### PROVIDED RECORDS
· · · · · · ·

/-- The launch command (R344); one that comes before the stations place work waits for them (R467). -/
def execLaunch (c : LaunchCmd) (s : State) : Result :=
  let s := s.carry c.port
  .next (if s.stationsReady then launchNow c s
    else { s with wafer := { s.wafer with boot := { s.wafer.boot with waiting := s.wafer.boot.waiting ++ [c] } } })

/-- The launch commands that waited for the stations are taken up in their order (R467). -/
def launchWaiting (s : State) : State :=
  s.wafer.boot.waiting.foldl (fun s c => launchNow c s)
    { s with wafer := { s.wafer with boot := { s.wafer.boot with waiting := [] } } }

end Sys2Proof.Machine
end

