-- ==== Sys2Proof/Machine/Command.lean ====
section
/-!
DEFINITION. The other commands of the host (R472): answers to fault records, page-table changes, cleared sites,
attestation, thresholds and the power limit; and what the host writes through an MHL port (15_bringup.md, R470, R471, R473).
-/
namespace Sys2Proof.Machine

/-! ### Parked jobs (R286, R312) -/

/-- The parked tile card of a ticket in the core in focus. -/
def Core.parkedCard (c : Core) (seq : BitVec 16) : Option TileCard :=
  c.eng.cards.find? (fun k => k.seq == some seq && k.state == .parked)

/-- The parked copy job of a ticket in the core in focus. -/
def Core.parkedJob (c : Core) (seq : BitVec 16) : Option CopyJob :=
  c.cpy.jobs.find? (fun j => j.seq == seq && j.state == .parked)

/-- A parked job of the core in focus goes on: its row or chunk is checked again. -/
def resumeParked (copy : Bool) (seq : BitVec 16) (s : State) : Option State :=
  if copy then
    (s.core.parkedJob seq).map (fun j => s.setJob j.num (fun j => { j with state := .started, fault := none }))
  else
    (s.core.parkedCard seq).map (fun k =>
      { s with core := s.core.setCard k.num (fun k => { k with state := .started, fault := none }) })

/-- A parked job of the core in focus ends with the cause that its record named, and the address: of a copy job's chunk
its first byte (R297, R299). -/
def failParked (copy : Bool) (seq : BitVec 16) (s : State) : Option State :=
  if copy then
    (s.core.parkedJob seq).map (fun j =>
      let why := j.fault.getD (4, 0)
      let va := if j.checked then j.chunkVa else why.2
      s.setJob j.num (fun j => { j with state := .started, fault := none }.end_ why.1 va))
  else
    (s.core.parkedCard seq).map (fun k =>
      let why := k.fault.getD (4, 0)
      endFaulted k why.1 why.2 s)

/-- The answer to a fault record, at the tile that it names (R472 code 4). -/
def answerParked (tag : W32) (k : ParkedJob) (f : Bool → BitVec 16 → State → Option State) (s : State) : State :=
  match s.carrier k.tile with
  | none => s.turnDown tag 4
  | some x =>
    match f k.copy k.seq (s.focus x k.core) with
    | some t => (t.focus s.site s.coreNo).accept tag
    | none => s.turnDown tag 4

def execFaultAnswerResume (tag : W32) (job : ParkedJob) (s : State) : Result :=
  .next (answerParked tag job resumeParked s)

def execFaultAnswerFail (tag : W32) (job : ParkedJob) (s : State) : Result :=
  .next (answerParked tag job failParked s)

/-! ### Page tables (R144) -/

/-- A core without the job's translations; a walk that has failed is made again. -/
def Core.dropPages (c : Core) (job : BitVec 6) : Core :=
  { c with
    tlb := c.tlb.filter (fun e => e.job != job),
    walk := match c.walk with
      | some w => if w.job = job ∧ w.failed then none else some w
      | none => none }

/-- Every matching entry of every tile of the job is invalidated before the command completes (R144). -/
def execPageTableChange (tag : W32) (job : BitVec 6) (s : State) : Result :=
  .next ((s.atSites (fun s =>
    let s := s.updCores (fun c => c.dropPages job)
    { s with tile := { s.tile with tlb := s.tile.tlb.filter (fun e => e.job != job) } }) (s.jobSites job)).accept tag)

/-! ### Sites, thresholds and power (R146, R452, R477) -/

/-- A site that a crane marked failed becomes a reserve again (R14, R452): in its junction and in every map. -/
def execClearFailedSite (tag : W32) (site : SiteId) (s : State) : Result :=
  .next (if (s.junctionAt site).status = .failed then
      let s := s.atSite site (fun s =>
        { vacate s with junction := { s.junction with status := .reserve, passThrough := false } })
      let s := s.atSites (fun s =>
        { s with junction := { s.junction with map := setMap site.toNat 2 s.junction.map } }) s.siteIds
      let h := s.wafer.healing
      { s with wafer := { s.wafer with healing := { h with dead := h.dead.filter (· != site) } } }.accept tag
    else s.turnDown tag 8)

/-- The number of a unit that counts accesses (R146), if it is one. -/
def counterKey : CounterUnit → Option Nat
  | .controller c => if c.toNat < 40 then some c.toNat else none
  | .hostPort p => some (40 + p.toNat)

/-- The threshold of migration hints of a unit (R146). -/
def execSetAccessCounterThreshold (tag : W32) (unit : CounterUnit) (value : BitVec 16) (s : State) : Result :=
  .next (match counterKey unit with
    | some k =>
      let r := s.wafer.rim
      { s with wafer := { s.wafer with rim := { r with limits := putKey r.limits k value.toNat } } }.accept tag
    | none => s.turnDown tag 11)

/-- The power limit (R477), from 6 to 24 kW. -/
def execSetPowerLimit (tag : W32) (watts : Nat) (s : State) : Result :=
  .next (if 6000 ≤ watts ∧ watts ≤ 24000 then
      { s with wafer := { s.wafer with rim := { s.wafer.rim with watts := watts } } }.accept tag
    else s.turnDown tag 12)

/-! ### Attestation (R476) -/

/-- The bytes of a report before its signature. -/
def reportBody (nonce : BitVec 384) (w : Wafer) : List Byte :=
  natBytes Config.reportHeader.toNat 16 ++ natBytes Config.deviceSerial.toNat 16 ++ natBytes nonce.toNat 48 ++
    w.boot.measured.toList.flatMap (fun m => natBytes m.toNat 48) ++ natBytes Config.svnMinimums.toNat 16 ++
    List.replicate 128 0

/-- The report of 896 bytes, signed by the identity key. -/
def execAttest (tag : W32) (nonce : BitVec 384) (s : State) : Result :=
  let body := reportBody nonce s.wafer
  .next (s.complete tag 0 [] (body ++ natBytes (Config.identitySign (Config.sha384 body)).toNat 96))

def execReadCertificateChain (tag : W32) (s : State) : Result := .next (s.complete tag 0 [] Config.certificates)

/-! ### Writes of the host (R470, R471, R473) -/

/-- A host write through a memory window is performed at HBM; the span selects 64 GiB (R470, R473). -/
def execHostWindowWrite (_port _window : BitVec 3) (span : BitVec 6) (offset : BitVec 36) (data : List Byte)
    (s : State) : Result :=
  let a := span.toNat * 2 ^ 36 + offset.toNat
  if a + data.length ≤ hbmSize then
    .next { s with wafer := { s.wafer with hbm := s.wafer.hbm.writeCells (cellsAt a data) } }
  else .fault (.noSuchMemory a)

/-- The supervisor-launch enable of a port can be written until the port carries its first command (R346, R470). -/
def execSupervisorLaunchEnableWrite (port : BitVec 3) (value : Bool) (s : State) : Result :=
  let r := s.wafer.rim
  let bit : BitVec 8 := 1 <<< port.toNat
  .next (if r.carried.getLsbD port.toNat then s
    else
      let v := if value then r.supervisor ||| bit else r.supervisor &&& ~~~bit
      { s with wafer := { s.wafer with rim := { r with supervisor := v } } })

/-- The consumer index of a ring moves on: the entries that the host has read leave it (R471). -/
def execConsumerIndexWrite (ring : Ring) (index : Nat) (s : State) : Result :=
  let w := s.wafer
  let r := w.rim
  let (c, f, n) := r.consumed
  .next (match ring with
    | .completion =>
      let k := min index (c + w.completions.length) - c
      { s with wafer := { w with completions := w.completions.drop k, rim := { r with consumed := (c + k, f, n) } } }
    | .fault =>
      let k := min index (f + w.faults.length) - f
      { s with wafer := { w with faults := w.faults.drop k, rim := { r with consumed := (c, f + k, n) } } }
    | .notification =>
      let k := min index (n + w.notices.length) - n
      { s with wafer := { w with notices := w.notices.drop k, rim := { r with consumed := (c, f, n + k) } } })

end Sys2Proof.Machine
end

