-- ==== Sys2Proof/Machine/Core.lean ====
section
/-!
DEFINITION. The machine behind the host's interface: its state, its reasons to stop, one step and the state after reset.
-/

def Sys2Proof.core : Host.Core :=
  { State := Sys2Proof.Machine.State, Fault := Sys2Proof.Machine.Fault,
    Refusal := Sys2Proof.Machine.Refusal, step := Sys2Proof.Machine.step, reset := Sys2Proof.Machine.State.reset }
end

· · · · · · ·

### WORK INSTRUCTIONS
Return the number of lines in the records holding the string "index", without any other words.

### RESPONSE BOX
5